La temporada 2005-06 comienza con la sensación de una reducción en el nivel de calidad global de los jugadores, tras el pico de la esplendorosa temporada pasada, pero con la emoción asegurada, desde el punto y hora que son hasta 6 los legítimos candidatos al máximo trofeo, sin olvidar a esos outsiders y cinderellas que forman parte activa del habitual paisaje y paisanaje colegial.

Será el año previo a la eficacia de la regla del límite de edad para acceso a la NBA, fijado en 19 años, que apenas cortará la hemorragia de talento, y obligará a los técnicos a configurar sus plantillas con estrellas one and done, a la Carmelo Anthony, algo que será interesante comprobar y pondrá aprueba su inteligencia estratégica.

La novedad más importante atañe a la composición de las Conferencias, que en síntesis y a grandes rasgos, supone un reforzamiento de las dos más poderosas, the rich gets richer, y el desmembramiento de una de las más pujantes, de modo que:

. -La Big East recibe a Lousville, Cincinnati, Marquette, DePaul y South Florida (que abandonan la Conference USA) y pierde a Boston College, (que va a la ACC). Nos hallamos ante un gran paso de esta relativamente joven Conferencia para asegurar su estatus en la cumbre, al incorporar cinco programas de gran tradición (5 anillos NCAA , tantos como los que ya tenían los equipos preexistentes), dos de los cuales han visitado la Final Four en los últimos dos años.
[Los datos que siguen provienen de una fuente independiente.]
-- ==== Sys2Proof/Laws/FramePeers.lean ====
section
/-! SUPPORT. Footprints of PEER's operations. -/

namespace Sys2Proof.Laws

open Sys2Proof.Machine

@[simp] theorem setPeerEntry_frame {G : Foot} (h : Foot.le footPeer G = true) (i : Nat) (e : PeerEntry) (s : State) :
    blank G (setPeerEntry i e s) = blank G s := by
  refine blank_mono h ?_
  unfold setPeerEntry
  (try dsimp only)
  (repeat' split) <;> simp (disch := decide)

@[simp] theorem postWatched_frame {G : Foot} (h : Foot.le footPeer G = true) (d : FilterAction) (station : Nat) (s : State) :
    blank G (postWatched d station s) = blank G s := by
  refine blank_mono h ?_
  unfold postWatched
  (try dsimp only)
  (repeat' split) <;> simp (disch := decide)

@[simp] theorem peerTake_frame {G : Foot} (h : Foot.le footPeer G = true) (station : Nat) (b : Beacon) (received : Time) (d : FilterAction) (s : State) :
    blank G (peerTake station b received d s) = blank G s := by
  refine blank_mono h ?_
  unfold peerTake
  (try dsimp only)
  (repeat' split) <;> simp (disch := decide)

@[simp] theorem peerTakesOldest_frame {G : Foot} (h : Foot.le footPeerTake G = true) (s : State) :
    blank G (peerTakesOldest s) = blank G s := by
  refine blank_mono h ?_
  unfold peerTakesOldest
  (try dsimp only)
  (repeat' split) <;> simp (disch := decide)

theorem execPeerTakesPosition_frame {G : Foot} (h : Foot.le footPeerTake G = true) {s t : State} (e : execPeerTakesPosition s = .next t) :
    blank G t = blank G s := by
  refine whileUp_frame (f := _) ?_ e
  intro s; refine blank_mono h ?_
  (try dsimp only)
  (repeat' split) <;> simp (disch := decide)

@[simp] theorem sweepPeers_frame {G : Foot} (h : Foot.le footPeer G = true) (s : State) :
    blank G (sweepPeers s) = blank G s := by
  refine blank_mono h ?_
  unfold sweepPeers
  (try dsimp only)
  (repeat' split) <;> simp (disch := decide)

theorem execPeerSweep_frame {G : Foot} (h : Foot.le footPeer G = true) {s t : State} (e : execPeerSweep s = .next t) :
    blank G t = blank G s := by
  refine whileUp_frame (f := _) ?_ e
  intro s; refine blank_mono h ?_
  (try dsimp only)
  (repeat' split) <;> simp (disch := decide)

end Sys2Proof.Laws
end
. -La ACC (Atlantic Coast) recibe a Boston College, lo que supone un aumento de su nivel competitivo, ya que los Golden Eagles son uno de los favoritos este año.

. -La Conference USA ve cortada su irresistible progresión, y queda depauperada, con solo Memphis a un nivel alto, a beneficio de la Big East, como vimos, y la Atlantic Ten, donde recalan Charlotte, otro de los equipos en alza, y St. Louis. Entre los ingresos, solo merece resaltarse el caso de UTEP y Tulsa, programas que han disfrutado de cierto éxito en los últimos ejercicios.

En este estado de cosas, los primeros torneos servirán para lucir las mejores galas, y así mientras en el Coaches Vs Cancer, que comienza el 8 de noviembre, Syracuse, Kansas, Texas Tech y Florida serán los cabezas de serie regionales, el debut de Duke será en el Preseason NIT (a partir del 14 de noviembre) junto a equipos como Alabama, UCLA o Memphis. Por otra parte, los hawaianos podrán disfrutar en directo en el Maui Invitational (21 y 23 de noviembre) de, entre otros, Arizona, Gonzaga, Michigan St. y U.Conn, sin duda un elenco digno de Final Four , y en el Jimmy V Classic el 6 de diciembre se verán las caras, en el Madison, Kansas vs St. Joseph,s y Michigan St. vs Boston College, sin duda un doubleheader fantástico.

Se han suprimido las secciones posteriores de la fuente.